Dale Evans also enjoyed considerable success as a songwriter. In addition to Rogers’s theme song, “Happy Trails,” she also composed such country and gospel music standards as “The Bible Tells Me So,” “My Heart Went That-a-Way,” “I Wish I Had Never Met Sunshine,” and “Aha, San Antone.”
But Rogers and Evans also had their share of suffering. Their family was a large one–in addition to Evans’s son, Tom, Rogers had three children from his first marriage, and the couple adopted three other children and one foster child. They had one child together, a daughter named Robin, who was born in 1950. She was born with Down syndrome and heart defects, and her death two years later inspired Evans to write the first of her many inspirational books, Angel Unaware. Their adopted daughter Debbie, twelve, was killed in a bus accident in 1964, and their adopted son Sandy, eighteen, died the next year after a drinking binge while serving in the military in Germany.
Rogers and Evans attempted to revive their flagging popularity in 1962 with the short-lived Roy Rogers and Dale Evans Show, but eventually retired to Apple Valley, California, and devoted themselves to the Roy Rogers-Dale Evans Museum there. (The museum moved to neighboring Victorville in 1976.) Evans continued to write books testifying to her Christian faith and appeared at numerous religious meetings.

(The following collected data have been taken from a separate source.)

-- ==== Sys2Proof/Laws/FramesTenancy.lean ====
section
/-!
SUPPORT. What each operation does to device memory: it leaves it alone, or keeps its canonical form (rings, journals, tenancies, the wheel, links, images and execution).
-/
namespace Sys2Proof.Machine

/-! ## Machine/Rings.lean -/

@[simp] theorem finish_mem (id st r0 r1 : Nat) (d : Dev) : (finish id st r0 r1 d).mem = d.mem := by simp [finish]
@[simp] theorem finishAt_mem (id st r0 r1 gc : Nat) (d : Dev) : (finishAt id st r0 r1 gc d).mem = d.mem := by simp [finishAt]
@[simp] theorem abortCmd_mem (id st fault : Nat) (d : Dev) : (abortCmd id st fault d).mem = d.mem := by simp [abortCmd]
@[simp] theorem armCmd_mem (id count aux : Nat) (d : Dev) : (armCmd id count aux d).mem = d.mem := by simp [armCmd]
@[simp] theorem abortCmds_mem (p : Cmd → Bool) (st fault : Nat) (gc : Option Nat) (d : Dev) : (abortCmds p st fault gc d).mem = d.mem := by simp [abortCmds]
@[simp] theorem issueFetch_mem (why : FetchFor) (fn addr len : Nat) (d : Dev) : (issueFetch why fn addr len d).mem = d.mem := by simp [issueFetch]
@[simp] theorem fetchData_mem (c : Cmd) (addr len : Nat) (d : Dev) : (fetchData c addr len d).mem = d.mem := by simp [fetchData]
@[simp] theorem hostWrite_mem (c : Cmd) (addr : Nat) (data : List Byte) (d : Dev) : (hostWrite c addr data d).mem = d.mem := by simp [hostWrite]
@[simp] theorem dropPacket_mem (r : Nat) (d : Dev) : (dropPacket r d).mem = d.mem := by simp [dropPacket]
@[simp] theorem stopRing_mem (r cause : Nat) (d : Dev) : (stopRing r cause d).mem = d.mem := by simp [stopRing, apply_ite Dev.mem]
@[simp] theorem opDoorbellCmdTail_mem (fn r v : Nat) (d : Dev) : (opDoorbellCmdTail fn r v d).mem = d.mem := by simp [opDoorbellCmdTail, apply_ite Dev.mem]
@[simp] theorem opDoorbellStsHead_mem (fn r v : Nat) (d : Dev) : (opDoorbellStsHead fn r v d).mem = d.mem := by simp [opDoorbellStsHead, apply_ite Dev.mem]
@[simp] theorem writePage_mem (fn off v : Nat) (d : Dev) : (writePage fn off v d).mem = d.mem := by unfold writePage; (repeat' split) <;> simp
@[simp] theorem opRingEnable_mem (fn r vector : Nat) (d : Dev) : (opRingEnable fn r vector d).mem = d.mem := by simp [opRingEnable, apply_ite Dev.mem]
@[simp] theorem opRingDisable_mem (fn r vector : Nat) (d : Dev) : (opRingDisable fn r vector d).mem = d.mem := by unfold opRingDisable; dsimp only; (repeat' split) <;> simp
@[simp] theorem opRingCloseDone_mem (r : Nat) (d : Dev) : (opRingCloseDone r d).mem = d.mem := by simp [opRingCloseDone, apply_ite Dev.mem]
@[simp] theorem opCommandFetch_mem (r : Nat) (d : Dev) : (opCommandFetch r d).mem = d.mem := by simp [opCommandFetch, apply_ite Dev.mem]
@[simp] theorem startChecks_mem (c : Cmd) (d : Dev) : (startChecks c d).mem = d.mem := by unfold startChecks; dsimp only; (repeat' split) <;> simp
@[simp] theorem tookTurn_mem (r : Nat) (d : Dev) : (tookTurn r d).mem = d.mem := by simp [tookTurn, apply_ite Dev.mem]
@[simp] theorem noteService_mem (out : Bool) (c : Cmd) (d : Dev) : (noteService out c d).mem = d.mem := by simp [noteService, apply_ite Dev.mem]
@[simp] theorem opCommandStart_mem (r : Nat) (d : Dev) : (opCommandStart r d).mem = d.mem := by unfold opCommandStart; dsimp only; (repeat' split) <;> simp
@[simp] theorem fetchDone_mem (f : Fetch) (data : List Byte) (d : Dev) : (fetchDone f data d).mem = d.mem := by unfold fetchDone; (repeat' split) <;> simp
@[simp] theorem fetchFailed_mem (f : Fetch) (came : List Byte) (d : Dev) : (fetchFailed f came d).mem = d.mem := by unfold fetchFailed; (repeat' split) <;> simp
@[simp] theorem takeFetch_mem (id : Nat) (d : Dev) : (takeFetch id d).2.mem = d.mem := by simp [takeFetch]
@[simp] theorem writeReply_mem (send : Nat → Out → Dev → Dev) (c : Cmd) (d : Dev) (h : ∀ f o a, (send f o a).mem = a.mem) :
    (writeReply send c d).mem = d.mem := by
  unfold writeReply; dsimp only; split <;> simp [h]
@[simp] theorem opStatusReply_mem (r : Nat) (d : Dev) : (opStatusReply r d).mem = d.mem := by
  unfold opStatusReply; dsimp only; (repeat' split) <;> simp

The Texas Press Association named her Texan of the Year in 1970, and she was named to theNational Cowgirl Museum and Hall of Fame in 1995. She and Rogers were elected to the Western Music Association Hall of Fame in 1989. She also had three stars on the Hollywood Walk of Fame. Her final show-business appearance was as the host of a television show called A Date with Dale for the religious Trinity Broadcast Network in 1996. Roy Rogers died in 1998. In 2000 she was inducted into the Texas Country Music Hall of Fame. Dale Evans died of congestive heart failure in Apple Valley on February 7, 2001. She was buried next to Roy at Sunset Hills Memorial Park in Apple Valley.